**Your instructions:**
Return each line of the records holding the string "that".

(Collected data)

----

-- ==== Sys2Proof/Machine/Tab.lean ====
section
/-!
DEFINITION. Tables in one canonical form: keys strictly rising, no entry equal to what an unlisted
key reads as; and the bit-field, byte and list helpers that the meanings use.
-/

namespace Sys2Proof.Machine

/-- What key `k` of a table reads as; `d` says what an unlisted key reads as. -/
def tabGet {α : Type} (d : Nat → α) : Tab α → Nat → α
  | [], k => d k
  | (j, v) :: t, k => if k = j then v else tabGet d t k

/-- A table with key `k` removed. -/
def tabErase {α : Type} (t : Tab α) (k : Nat) : Tab α := t.filter fun e => e.1 != k

/-- A table with `k` listed as `v`, keys kept rising. -/
def tabPut {α : Type} : Tab α → Nat → α → Tab α
  | [], k, v => [(k, v)]
  | (j, w) :: t, k, v =>
    if k = j then (k, v) :: t else if k < j then (k, v) :: (j, w) :: t else (j, w) :: tabPut t k v

/-- A table in which `k` reads `v`: writing what an unlisted key reads as removes the entry. -/
def tabSet {α : Type} [DecidableEq α] (d : Nat → α) (t : Tab α) (k : Nat) (v : α) : Tab α :=
  if v = d k then tabErase t k else tabPut t k v

/-- The keys of a table rise strictly, all above `lo`, and no entry reads as an unlisted key. -/
def tabWfFrom {α : Type} [DecidableEq α] (d : Nat → α) : Option Nat → Tab α → Bool
  | _, [] => true
  | lo, (k, v) :: t =>
    (match lo with
      | none => true
      | some l => decide (l < k)) && decide (v ≠ d k) && tabWfFrom d (some k) t

/-- The canonical form. -/
def tabWf {α : Type} [DecidableEq α] (d : Nat → α) (t : Tab α) : Bool := tabWfFrom d none t

/-- The entries whose key passes a test. -/
def tabKeep {α : Type} (p : Nat → Bool) (t : Tab α) : Tab α := t.filter fun e => p e.1

/-- Value of bits [hi:lo] of a number. -/
def bitsOf (v hi lo : Nat) : Nat := v / 2 ^ lo % 2 ^ (hi + 1 - lo)

/-- A number with bits [hi:lo] replaced by the low bits of `n`. -/
def putBits (v hi lo n : Nat) : Nat :=
  v % 2 ^ lo + n % 2 ^ (hi + 1 - lo) * 2 ^ lo + v / 2 ^ (hi + 1) * 2 ^ (hi + 1)

/-- Bit `i` of a number. -/
def bitAt (v i : Nat) : Bool := v.testBit i

/-- 1 for true. -/
def b2n (b : Bool) : Nat := if b then 1 else 0

/-- A word whose bytes with `be` clear come from `old`, the others from `new` (R7). -/
def byteMask (be : BitVec 4) : Word :=
  (if be.getLsbD 0 then 0x000000FF#32 else 0#32) ||| (if be.getLsbD 1 then 0x0000FF00#32 else 0#32) |||
  (if be.getLsbD 2 then 0x00FF0000#32 else 0#32) ||| (if be.getLsbD 3 then 0xFF000000#32 else 0#32)

/-- Little-endian value of a list of bytes. -/
def leNat : List Byte → Nat
  | [] => 0
  | b :: bs => b.toNat + 256 * leNat bs

/-- The `n` low bytes of a number, least significant first. -/
def leBytes : Nat → Nat → List Byte
  | 0, _ => []
  | n + 1, v => BitVec.ofNat 8 v :: leBytes n (v / 256)

/-- The `n` low bytes of a number, most significant first. -/
def beBytes (n v : Nat) : List Byte := (leBytes n v).reverse

/-- The first index, counted from `i`, whose element passes. -/
def findIdxFrom {α : Type} (p : α → Bool) : Nat → List α → Option Nat
  | _, [] => none
  | i, x :: xs => if p x then some i else findIdxFrom p (i + 1) xs

/-- The first element that passes. -/
def findFirst {α : Type} (p : α → Bool) : List α → Option α
  | [] => none
  | x :: xs => if p x then some x else findFirst p xs

/-- A list without its first element that passes. -/
def dropFirst {α : Type} (p : α → Bool) : List α → List α
  | [] => []
  | x :: xs => if p x then xs else x :: dropFirst p xs

/-- A list with its first element that passes replaced. -/
def mapFirst {α : Type} (p : α → Bool) (f : α → α) : List α → List α
  | [] => []
  | x :: xs => if p x then f x :: xs else x :: mapFirst p f xs

/-- Fold over the numbers from 0 to `n - 1`, in rising order. -/
def foldUpto {σ : Type} (n : Nat) (f : Nat → σ → σ) (s : σ) : σ :=
  (List.range n).foldl (fun a i => f i a) s

/-- Sum of a list of numbers. -/
def sumNat : List Nat → Nat
  | [] => 0
  | x :: xs => x + sumNat xs

/-- ceil(a / b). -/
def ceilDiv (a b : Nat) : Nat := (a + b - 1) / b

end Sys2Proof.Machine
end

----

**Response to the exercise:**
key reads as; and the bit-field, byte and list helpers that the meanings use.
/-- The first element that passes. -/
/-- A list without its first element that passes. -/
/-- A list with its first element that passes replaced. -/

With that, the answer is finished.